The Inference Backend Shim

inference.py provides a unified interface that routes model calls to either Ollama (default) or vLLM, using the same call signature throughout the codebase:

from inference import OllamaLike

client = OllamaLike()  # reads INFERENCE_BACKEND env var
response = client.chat(
    model="pi-qwen-32b",
    messages=[{"role": "user", "content": prompt}],
    options={"temperature": 0.3, "num_predict": 4096}
)
content = response["message"]["content"]
tokens  = response["usage"]["total_tokens"]

When INFERENCE_BACKEND=vllm, the shim remaps model names via VLLM_MODEL_MAP and translates the Ollama response format to match what the rest of the harness expects. The harness code never checks which backend is running.
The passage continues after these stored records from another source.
-- ==== Sys2Proof/Certificates/Slice0/Obligations.lean ====
section
/-! DEFINITION. The statements for the provers. `s.after u` is what follows a command whose own effect on `s` is `u`: the
reactions of the other units and the end of the engine cycle (Machine/React.lean); `s.still u` is the end of the cycle
alone. A statement names the whole own effect `u` and what it leaves as it was; AfterReach says what can still follow. -/

open Sys2Proof Sys2Proof.Machine


/-- For every command c and state s, a step with c at the front of the queue is exec of c on the state with the
queue's rest. With an empty queue the step is one tick of 800 ps (the model's choice, log entry 1): it always answers
a next state; the Tally counts by one exactly while it runs, and nothing but the clocks, the trace FIFO, the key
times, the time on VBAT, the microseconds of received pauses and a snapshot that is due moves; with no received pause
running and no snapshot due, no port moves and no event is raised. From 00_scope.md: The blocks,
01_tally_and_faces.md: The Tally and its eras. -/
def Obligations.StepTakesTheFront : Prop :=
  (∀ (s : State) (c : Instr) (rest : List Instr),
    step { s with pending := c :: rest } = exec c { s with pending := rest }) ∧
  (∀ s : State, s.pending = [] → ∀ u, u = s.passTick → step s = .next u ∧
    (s.tallyRun = true → u.tally = (s.tally + 1) % 2 ^ 64) ∧ (s.tallyRun = false → u.tally = s.tally) ∧
    u = { s with
      regs := u.regs, tally := u.tally, hif := u.hif, pwr := u.pwr, obs := u.obs, raised := u.raised, evt := u.evt
      net := { s.net with ports := u.net.ports, snapDue := u.net.snapDue, snapLast := u.net.snapLast } } ∧
    ((∀ p, p < 4 → s.bit (F.MAC_STAT_PAUSED p) = false) → s.net.snapDue = false →
      u.net = s.net ∧ u.raised = s.raised ∧ u.evt = s.evt))

/-- For every state, a step answers a next state, and in it: the queue is the rest of the queue; if every register
word is listed at most once, in rising order and only away from its reset value, this stays so; if the events of the
last cycle are committed, no reserved event is sticky and a release pulse runs only on a due line, this stays so; and
while the Tally runs, it stays as it is at a command, counts by one at a tick, or restarts at 0 together with the
increment of the era. From 01_tally_and_faces.md: The Tally and its eras, 22_events.md: Raising, pending and clearing,
R23, R720, R728, R733. -/
def Obligations.StepsAnswerAndKeepTheInvariants : Prop :=
  ∀ s : State, ∃ t, step s = .next t ∧ t.pending = s.pending.tail ∧
    (s.regs.wf = true → t.regs.wf = true) ∧
    (s.eventsSettled → t.eventsSettled) ∧
    (s.tallyRun = true →
      (t.tally = s.tally ∧ s.pending ≠ []) ∨ (t.tally = (s.tally + 1) % 2 ^ 64 ∧ s.pending = []) ∨
        (t.tally = 0 ∧ t.era = (s.era + 1) % 65536))

/-- For every state and every step: the committed slots of the Ledger before the step are the first slots after it,
whatever the command is, a reset or a zeroisation among them; and if before the step the Ledger has at most 4,096
slots and every entry carries its slot number as SEQ and the first 12 bytes of the SHA-256 of the entry before it and
its own first 20 bytes as CHAIN, then this holds after the step. From 17_ledger.md: Entries and the chain,
17_ledger.md: Writing and atomicity, R575, R576, R580, R583. -/
def Obligations.LedgerIsAppendOnlyAndChained : Prop :=
  ∀ s t : State, step s = .next t →
    s.ldg.slots <+: t.ldg.slots ∧ (s.ledgerSound → t.ledgerSound)

/-- Right after reset no command waits, every register reads its reset value, only AON is on and not yet started, the
Ledger has no entry, no reservation, lease, latch, job, context, key or flow is held, the Tally is 0, and the
registers, the events and the Ledger meet the invariants that every step keeps. From 19_sleep_wake_cell.md,
17_ledger.md: Entries and the chain, 22_events.md: Across domains and resets. -/
def Obligations.ResetHoldsTheInvariants : Prop :=
  State.reset.pending = [] ∧ (∀ a, State.reset.rd a = resetWord a) ∧ State.reset.tally = 0 ∧
    State.reset.pwr.started = false ∧ State.reset.ldg.slots = [] ∧ State.reset.net.pipe.ctxs = [] ∧
    (∀ k, k < 8 → State.reset.keyOf k = none) ∧ State.reset.net.adm.flows = [] ∧ State.reset.arr.queue = [] ∧
    State.reset.arr.running = [] ∧ State.reset.regs.wf = true ∧ State.reset.eventsSettled ∧ State.reset.ledgerSound

/-- LDG_GROUP_COMMIT with no event queued, or with AON not started, changes no slot. With an event at the head of the
queue, the event leaves the queue and is summed up for its source. Whatever slots are worn, the slots that were there
stay and LDG.BAD_SLOTS counts the worn ones. With no worn slot and room below slot 4,095, its entry and, where it has
one, its continuation stand behind the slots that were there. When the group would extend beyond slot 4,094 the Ledger
has 4,096 slots after the commit and LDG_FULL is raised; a full Ledger keeps its slots, and the event counts as
unwritten. From 17_ledger.md: Writing and atomicity, R577, R580, R583, R584, R585, R586. -/
def Obligations.GroupsAreCommitted : Prop :=
  ∀ s : State,
    (∀ worn, (s.ldg.queue = [] ∨ s.pwr.started = false) → exec (.ldgGroupCommit worn) s = .next (s.endCycle s)) ∧
    (s.pwr.started = true → ∀ e, s.ldg.queue.head? = some e → ∀ worn : List Bool,
      ∀ u, u = { s.commitGroup worn with pending := s.pending } →
      exec (.ldgGroupCommit worn) s = .next (s.endCycle u) ∧ u.ldg.queue = s.ldg.queue.tail ∧
      s.wordsKept u [A.LDG_BAD_SLOTS] ∧ u = { s with regs := u.regs, ldg := u.ldg, raised := u.raised } ∧
      (u.ledgerSum e.src).count = satAdd (2 ^ 32 - 1) (s.ledgerSum e.src).count 1 ∧
      (∀ x, x ≠ e.src → u.ledgerSum x = s.ledgerSum x) ∧ s.ldg.slots <+: u.ldg.slots ∧
      u.val A.LDG_BAD_SLOTS = (s.val A.LDG_BAD_SLOTS + wornFrom s.ldg.slots.length u.ldg.slots) % 2 ^ 32 ∧
      (worn.all (fun w => !w) = true → s.ldg.slots.length + e.bodies.length ≤ 4095 →
        u.ldg.slots = e.bodies.foldl appendEntry s.ldg.slots ∧
        u.ldg.slots.length = s.ldg.slots.length + e.bodies.length ∧
        (u.ledgerSum e.src).unwritten = (s.ledgerSum e.src).unwritten ∧
        (s.ldg.slots.length < 3840 → 3840 ≤ u.ldg.slots.length → Ev.LDG_NEAR ∈ u.raised)) ∧
      (worn.all (fun w => !w) = true → 4095 < s.ldg.slots.length + e.bodies.length → s.ldg.slots.length < 4096 →
        u.ldg.slots.length = 4096 ∧ Ev.LDG_FULL ∈ u.raised ∧
        (u.ledgerSum e.src).unwritten = satAdd (2 ^ 32 - 1) (s.ledgerSum e.src).unwritten 1) ∧
      (4096 ≤ s.ldg.slots.length → u.ldg.slots = s.ldg.slots ∧
        (u.ledgerSum e.src).unwritten = satAdd (2 ^ 32 - 1) (s.ledgerSum e.src).unwritten 1))

/-- For every state, every host port and every address, the word that a read returns is the same whatever keys stand
in the eight NTS slots, in a rotation under way and in the draw of the hash key, and the same is true of a port's mint
words and of a queue entry: no register returns key material. From 12_ntp_and_nts.md: Key slots and generations, R437.
-/
def Obligations.NoReadReturnsKeys : Prop :=
  ∀ (s : State) (keys : Vector (Option Nat) 8) (p : HostPort) (a k : Nat), ∀ t,
    t = { s with net := { s.net with nts := { s.net.nts with
        keys := keys, rotation := s.net.nts.rotation.map (fun (r : Nat × Nat × Bool) => (r.1, k, r.2.2)) } } } →
    t.liveWord p a = s.liveWord p a ∧ (t.mintPop p).1 = (s.mintPop p).1 ∧ t.mailPop.1 = s.mailPop.1 ∧
      ∀ n, (t.vqPop p n).1 = (s.vqPop p n).1 ∧ (t.vqFifo p n).1 = (s.vqFifo p n).1

/-- For a state s and the state u after a command's own effect on it: what follows leaves the queue and the committed
Ledger slots of s, keeps the Tally while it runs, and commits every event. Unless the power sequencer has something to
do, it changes no word of the banks HIF, PWR, EVT, SNAP, ARR and its window, nor of TB while OVEN is down, and no part
of the host interface, the arms, the power state, the tiles, jobs and images. From 20_host_ports.md: The register
engine, 22_events.md: Raising, pending and clearing. -/
def Obligations.AfterReach : Prop :=
  ∀ s u : State, ∀ t, t = s.after u →
    t.pending = s.pending ∧ t.ldg.slots = s.ldg.slots ∧ t.raised = [] ∧
    (s.tallyRun = true → u.tallyRun = true → t.tallyRun = true → t.tally = s.tally) ∧
    (∀ r, r = s.ntpReact (s.clockReact (s.outReact
        (s.timeReact (s.portReact (s.zeroReact (s.modeReact u))).ptpReact).ovenReact).ptpReact) →
      r.powerQuiet = true →
      t.hif = u.hif ∧ t.arms = u.arms ∧ t.pwr = u.pwr ∧ t.arr = u.arr ∧ t.meas.size = 4 ∧
      (∀ b, b ∈ [0x00, 0x01, 0x02, 0x0F, 0x14, 0x15] → ∀ w, w < 256 → t.rd (b * 256 + w) = u.rd (b * 256 + w)) ∧
      (u.up .oven = false → ∀ w, w < 256 → t.rd (0x300 + w) = u.rd (0x300 + w)) ∧
      (s.modeNow = u.modeNow → s.baseMode = u.baseMode → t.vc = u.vc ∧ t.cal = u.cal ∧ t.meas = u.meas))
vLLM Setup (GPU-Limited Systems)

For systems where the 32B model is too large for Ollama (requires ~20 GB unified RAM+VRAM), vLLM with AWQ int4 quantization reduces the memory footprint to ~9.4 GB:

# In WSL2 Ubuntu:
vllm serve Qwen/Qwen2.5-14B-Instruct-AWQ \
  --dtype half --quantization awq_marlin \
  --max-model-len 8192 \
  --enable-prefix-caching \
  --gpu-memory-utilization 0.90

Then in .env:

INFERENCE_BACKEND=vllm
VLLM_BASE_URL=http://localhost:8000/v1
VLLM_MODEL_MAP={"pi-qwen-32b":"Qwen/Qwen2.5-14B-Instruct-AWQ"}

The model map is how a single physical model serves multiple logical roles — pi-qwen-32b in the harness code becomes Qwen/Qwen2.5-14B-Instruct-AWQ on the vLLM server. The harness never sees the underlying model name.

Configuration via Environment Variables

All model role assignments are configurable without code changes:

# Override producer
export HARNESS_PRODUCER_MODEL=mistral-small3.1:24b

# Override evaluator
export WIGGUM_EVALUATOR_MODEL=phi4:14b

# Override planner/compressor
export PLANNER_MODEL=qwen2.5:7b
export COMPRESS_MODEL=qwen2.5:7b   # can differ from planner

# Switch inference backend
export INFERENCE_BACKEND=vllm

This is what "build for deletion" looks like in practice: any model in any role can be replaced with a single environment variable change. The harness does not hardcode model names in business logic.